*EXERCISE REQUIREMENTS*
A single figure is the whole answer: the number of lines in the entries that contain "sqDrop".

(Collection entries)
-- ==== Sys2Proof/Machine/Broadcast.lean ====
section
/-! DEFINITION. Running collectives: the start of a context, Square packets, backups and timeouts, rounds of scheduled partitions, and
image broadcasts (R286, R293, R298 to R304). -/

namespace Sys2Proof.Machine

open Sys2Proof

/-! ### Broadcasts (R300 to R303) -/

/-- The tree-table entry of a rank. -/
def Coll.tree (c : Coll) (r : Nat) : Nat := (c.list.find? fun e => bits e 63 50 == r).getD 0

/-- Is this device the root? -/
def Dev.isRoot (d : Dev) (c : Coll) : Bool := treeRoot d.rank c.list

/-- Where the image lies: SRC at the root, DST elsewhere; segment `i` stands `i` MiB above (DESIGN CHOICE, notes/assumptions/22.md). -/
def Dev.segVa (d : Dev) (c : Coll) (i : Nat) : Nat := (if d.isRoot c then c.p 0 else c.p 4) + 0x100000 * i

/-- The number of data segments and the image size, from a manifest. -/
def manN (b : List Byte) : Nat := leNat ((b.drop 4).take 4)
def manSize (b : List Byte) : Nat := leNat ((b.drop 8).take 8)

/-- The bytes of segment `i`; `b` is the manifest, or what of it is there. -/
def segLen (b : List Byte) (i : Nat) : Nat :=
  if i = 0 then 16 + 48 * manN b else if i < manN b then 0x100000 else manSize b - 0x100000 * (manN b - 1)

/-- The digest that segment `i` must have. -/
def Coll.segDigest (c : Coll) (i : Nat) : List Byte :=
  if i = 0 then (List.range 6).flatMap fun k => leBytes 8 (c.p (8 + k)) else (c.manifest.drop (16 + 48 * (i - 1))).take 48

/-- Is a segment's content the one its digest names? A manifest also has its mark and at most 21,845 segments. -/
def Coll.segGood (c : Coll) (i : Nat) (b : List Byte) : Bool :=
  sha384 b == c.segDigest i && (i != 0 || (leNat (b.take 4) == 0x4C534D46 && manN b ≤ 21845))

/-- SQR_BCAST follows a broadcast. -/
def Dev.showBcast (d : Dev) (g : Nat) (c : Coll) : Dev :=
  d.puts [(F.SQR_BCAST_VERIFIED g, c.next - 1), (F.SQR_BCAST_PARENT g, c.parent), (F.SQR_BCAST_ALT g, b2n c.onAlt),
    (F.SQR_BCAST_DONE g, if d.isRoot c then c.dones.foldl (fun s r => s + r.2) 0 else 0), (F.SQR_BCAST_STATE g, 1)]

/-- Puts a broadcast back. -/
def Dev.putBcast (d : Dev) (g : Nat) (c : Coll) : Dev := (d.setColl g c).showBcast g c

/-- Sends a verified segment to a child in 4 KiB pieces. -/
def Dev.sendSegment (d : Dev) (g : Nat) (c : Coll) (child i : Nat) : Dev :=
  let b := d.readVa c.ext (d.segVa c i) (segLen c.manifest i)
  (packetsFrom (b.length + 1) 0 b).foldl (fun d x => d.sqRequest g c ptSegment child (i * 2 ^ 32 + x.1) x.2) d
where
  packetsFrom : Nat → Nat → List Byte → List (Nat × List Byte)
    | 0, _, _ => []
    | f + 1, o, b => if b.isEmpty then [] else (o, b.take 4096) :: packetsFrom f (o + 4096) (b.drop 4096)

/-- Sends verified segments from `i` on. -/
def Dev.serveFrom (d : Dev) (g : Nat) (c : Coll) (child i : Nat) : Dev :=
  (natRange i (c.next - i)).foldl (fun d k => d.sendSegment g c child k) d

/-- The record of a control packet: kind (1 ATTACH, 2 RESEND, 3 DONE), COLL_ID, three words (DESIGN CHOICE, notes/assumptions/22.md). -/
def ctlRecord (kind id a b n : Nat) : List Byte := leBytes 8 kind ++ leBytes 8 id ++ leBytes 8 a ++ leBytes 8 b ++ leBytes 8 n

/-- Sends a control record. -/
def Dev.sendCtl (d : Dev) (g : Nat) (c : Coll) (dst kind a b n : Nat) : Dev :=
  let (s, d) := d.draw
  d.sqRequest g c ptControl dst (Config.freeNat s) (ctlRecord kind c.id a b n)

/-- Has this device every segment? -/
def Coll.hasAll (c : Coll) : Bool := !c.manifest.isEmpty && decide (manN c.manifest < c.next)

/-- The devices whose DONE is held. -/
def Coll.doneCount (c : Coll) : Nat := c.dones.foldl (fun s r => s + r.2) 0

/-- A broadcast completes when every segment is there and its children are done; the root when all other devices are. -/
def Dev.settleBcast (d : Dev) (g : Nat) (c : Coll) : Dev :=
  let d := d.putBcast g c
  if d.isRoot c then if c.m.ranks - 1 ≤ c.doneCount then d.endColl g c stOk 0 else d
  else if c.hasAll && c.kids.all fun k => c.dones.any fun r => r.1 == k then
    (d.sendCtl g c c.parent 3 d.rank (1 + c.doneCount) 0).endColl g c stOk 0
  else d

/-- The segments of the root, or of a resumed device, that pass their digests, from `i` on. -/
def Dev.verifyFrom (d : Dev) (c : Coll) : Nat → Nat → Nat
  | 0, i => i
  | f + 1, i =>
    if manN c.manifest < i then i
    else if c.segGood i (d.readVa c.ext (d.segVa c i) (segLen c.manifest i)) then d.verifyFrom c f (i + 1) else i

/-- The manifest that lies in memory. -/
def Dev.readManifest (d : Dev) (c : Coll) : List Byte :=
  let b := d.readVa c.ext (d.segVa c 0) 16
  d.readVa c.ext (d.segVa c 0) (min (segLen b 0) 0x100000)

/-- A broadcast begins: the root verifies its image and sends it, another device waits for its first segment. -/
def Dev.beginBcast (d : Dev) (g : Nat) (c : Coll) : Dev :=
  let kids := c.list.filterMap fun e => if !bit e 21 && bits e 49 36 == d.rank then some (bits e 63 50) else none
  let resume := bits (c.p 14) 39 24
  let c := { c with begun := true, kids := kids, parent := bits (c.tree d.rank) 49 36 }
  if d.isRoot c then
    let man := d.readManifest c
    let c := if c.segGood 0 man then { c with manifest := man } else c
    let c := { c with next := if c.manifest.isEmpty then 0 else d.verifyFrom c (manN c.manifest + 1) 0 }
    (kids.foldl (fun d k => d.serveFrom g c k 0) d).settleBcast g c
  else if resume = 0 then d.settleBcast g c
  else
    let man := d.readManifest c
    d.settleBcast g (if c.segGood 0 man then { c with manifest := man, next := resume } else c)

/-- A parent is lost: the alternate is asked from the next segment on; at the alternate the broadcast fails (R302). -/
def Dev.bcastLost (d : Dev) (g : Nat) (c : Coll) : Dev :=
  if c.onAlt then d.endColl g c stFaultPending 0
  else
    let alt := bits (c.tree d.rank) 35 22
    let c' := { c with onAlt := true, parent := alt, buf := [], resent := false }
    (d.putBcast g c').sendCtl g c' alt 1 d.rank c.parent c.next

/-- A whole segment is here: verified, written and forwarded; or sent again once. -/
def Dev.segDone (d : Dev) (g : Nat) (c : Coll) : Dev :=
  let i := c.next
  if c.segGood i c.buf then
    let y := collWrite (d.segVa c i) c.buf ({ c with manifest := if i = 0 then c.buf else c.manifest, next := i + 1, buf := [], resent := false }, d)
    match y.1.fail with
    | some st => y.2.endColl g y.1 st 0
    | none => (y.1.kids.foldl (fun d k => d.sendSegment g y.1 k i) y.2).settleBcast g y.1
  else if c.resent then d.bcastLost g { c with buf := [] }
  else
    let c := { c with buf := [], resent := true }
    (d.putBcast g c).sendCtl g c c.parent 2 d.rank i 0

/-! ### Starting a context (R298) -/

/-- The next waiting descriptor starts while fewer than sixteen run. `due` says that an input read meets an uncorrectable error. -/
def Dev.startColl (d : Dev) (g : Nat) (due : Bool) : Dev :=
  let x := d.sq g
  match x.waiting with
  | [] => d
  | c :: rest =>
    if 16 ≤ x.running.length || d.collWaits c then d
    else
      let d := d.setSq g { waiting := rest, running := x.running ++ [c] }
      let peers := if c.m.op = opBroadcast then [] else if c.m.ranks = 1 then [] else c.prim (c.m.succ c.slot) :: (c.bak (c.m.succ c.slot)).toList
      if peers.any fun r => d.lacksTo r [ftGateSquare] then d.endColl g c stFeature 0
      else if c.m.op = opBroadcast then
        match d.readRuns (if d.isRoot c then extentRuns c.ext (c.p 0) (bcastBytes c.params) else []) due with
        | (0, d) => d.beginBcast g c
        | (st, d) => d.endColl g c st 0
      else
        let y := collIn (List.range c.m.blocks) due (c, d)
        collPut g (if y.1.fail.isSome then y else ownerTurn g none 5 (collFirst g (collSetup g y)))

/-- COLLECTIVE_START. -/
def execCollectiveStart (engine : Fin 2) (due : Bool) (s : State) : Host.Outcome State Fault Refusal :=
  onDev (fun d => d.startColl engine due) s

/-! ### Responses (R298) -/

/-- A RESP, or its absence, for a Square packet: a status other than OK ends the collective with it. -/
def Dev.sqResp (d : Dev) (o : Outstanding) (st : Nat) : Dev :=
  match (d.sq o.queue).running.find? fun c => c.id == o.seq with
  | none => d
  | some c => if st = stOk then d.collTurn o.queue c else d.endColl o.queue c st 0

/-! ### Square packets (R43, R44, R274, R298) -/

/-- The Square engine on the gate die of a port. -/
def portEngine (p : Nat) : Nat := p / 6

/-- The answer to a Square packet that was discarded: the spec gives it no status (notes/assumptions/22.md). -/
def Dev.sqDrop (d : Dev) (p : Nat) (h : Hdr) : Dev :=
  let d := d.bump (F.SQR_DROPS_COUNT (portEngine p)) 1
  if h.fixed then d
  else
    let (s, d) := d.draw
    d.sendResp h (Config.freeNat s % 256) []

/-- The answer to one that was delivered. -/
def Dev.sqOk (d : Dev) (h : Hdr) : Dev := if h.fixed then d else d.sendResp h stOk []

/-- A scheduled descriptor's address word as a virtual address. -/
def segWordVa (segs : List Segment) (w : Nat) : Nat := (segs.getD (w / 2 ^ 56) ⟨0, 0, 0, []⟩).base + w % 2 ^ 56

/-- The context of a scheduled descriptor. -/
def Dev.schedColl (d : Dev) (p : Nat) (im : Image) (desc : List Byte) : Coll :=
  let m := collDesc false desc
  let ext := im.segs.flatMap Segment.extents
  let pb := d.readVa ext (segWordVa im.segs m.param) 128
  let addrs := (List.range m.parts) ++ [4, 5, 6, 7, 9] ++ (if leWord pb 8 = 0 then [] else [8])
  let ps := (List.range 16).map fun i => if addrs.contains i then segWordVa im.segs (leWord pb i) else leWord pb i
  let list := listWords m (d.readVa ext (ps.getD 7 0) (listBytes m * listCount m))
  d.newColl none p 0 desc ps list ext

/-- The scheduled collective of an identifier in a tick: running, or named by an image of that tick. -/
def Dev.schedFind (d : Dev) (id tn : Nat) : Option (Nat × Coll) :=
  (d.findColl id).or ((List.range 8).findSome? fun p =>
    match d.imageFor p tn with
    | none => none
    | some (im, _) => [0, 1].findSome? fun g =>
      ((im.stream engSquare g).bind fun st => st.slots.findSome? fun s =>
        let desc := im.descs.getD s.desc []
        if s.op = opCollective ∧ (collDesc false desc).id = id ∧ (collDesc false desc).op ≠ opBroadcast then some desc else none).map
        fun desc => (g, d.schedColl p im desc))

/-- Puts a context among the running ones if it is not there. -/
def Dev.openColl (d : Dev) (g : Nat) (c : Coll) : Dev :=
  if (d.sq g).running.any (Coll.same c) then d.setColl g c else d.setSq g { d.sq g with running := (d.sq g).running ++ [c] }

/-- A frame that passed the port's checks. -/
def Dev.squareTake (d : Dev) (p kind : Nat) (h : Hdr) (tn : Nat) (frame : List Byte) : Dev :=
  let f := frameHdr frame
  match (if h.fixed then d.schedFind f.id tn else d.findColl f.id) with
  | none => d.sqDrop p h
  | some (g, c) =>
    if f.kind ≠ kind || c.m.op == opBroadcast || !frameOk c.m.outBytes frame || !c.expects h.src frame || c.queue.isSome == h.fixed then
      d.sqDrop p h
    else if !frameSumsOk frame then
      ((if h.fixed then d else d.sendResp h stChecksum []).sqMismatch g false f).endColl g c stChecksum f.slot
    else if c.seen.contains (frameKey frame) then if c.either frame then d.sqOk h else d.sqDrop p h
    else
      let c := { c with inbox := c.inbox ++ [(h.src, frame)] }
      ((d.sqOk h).openColl g c).collTurn g c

*EXPECTED ANSWER*
4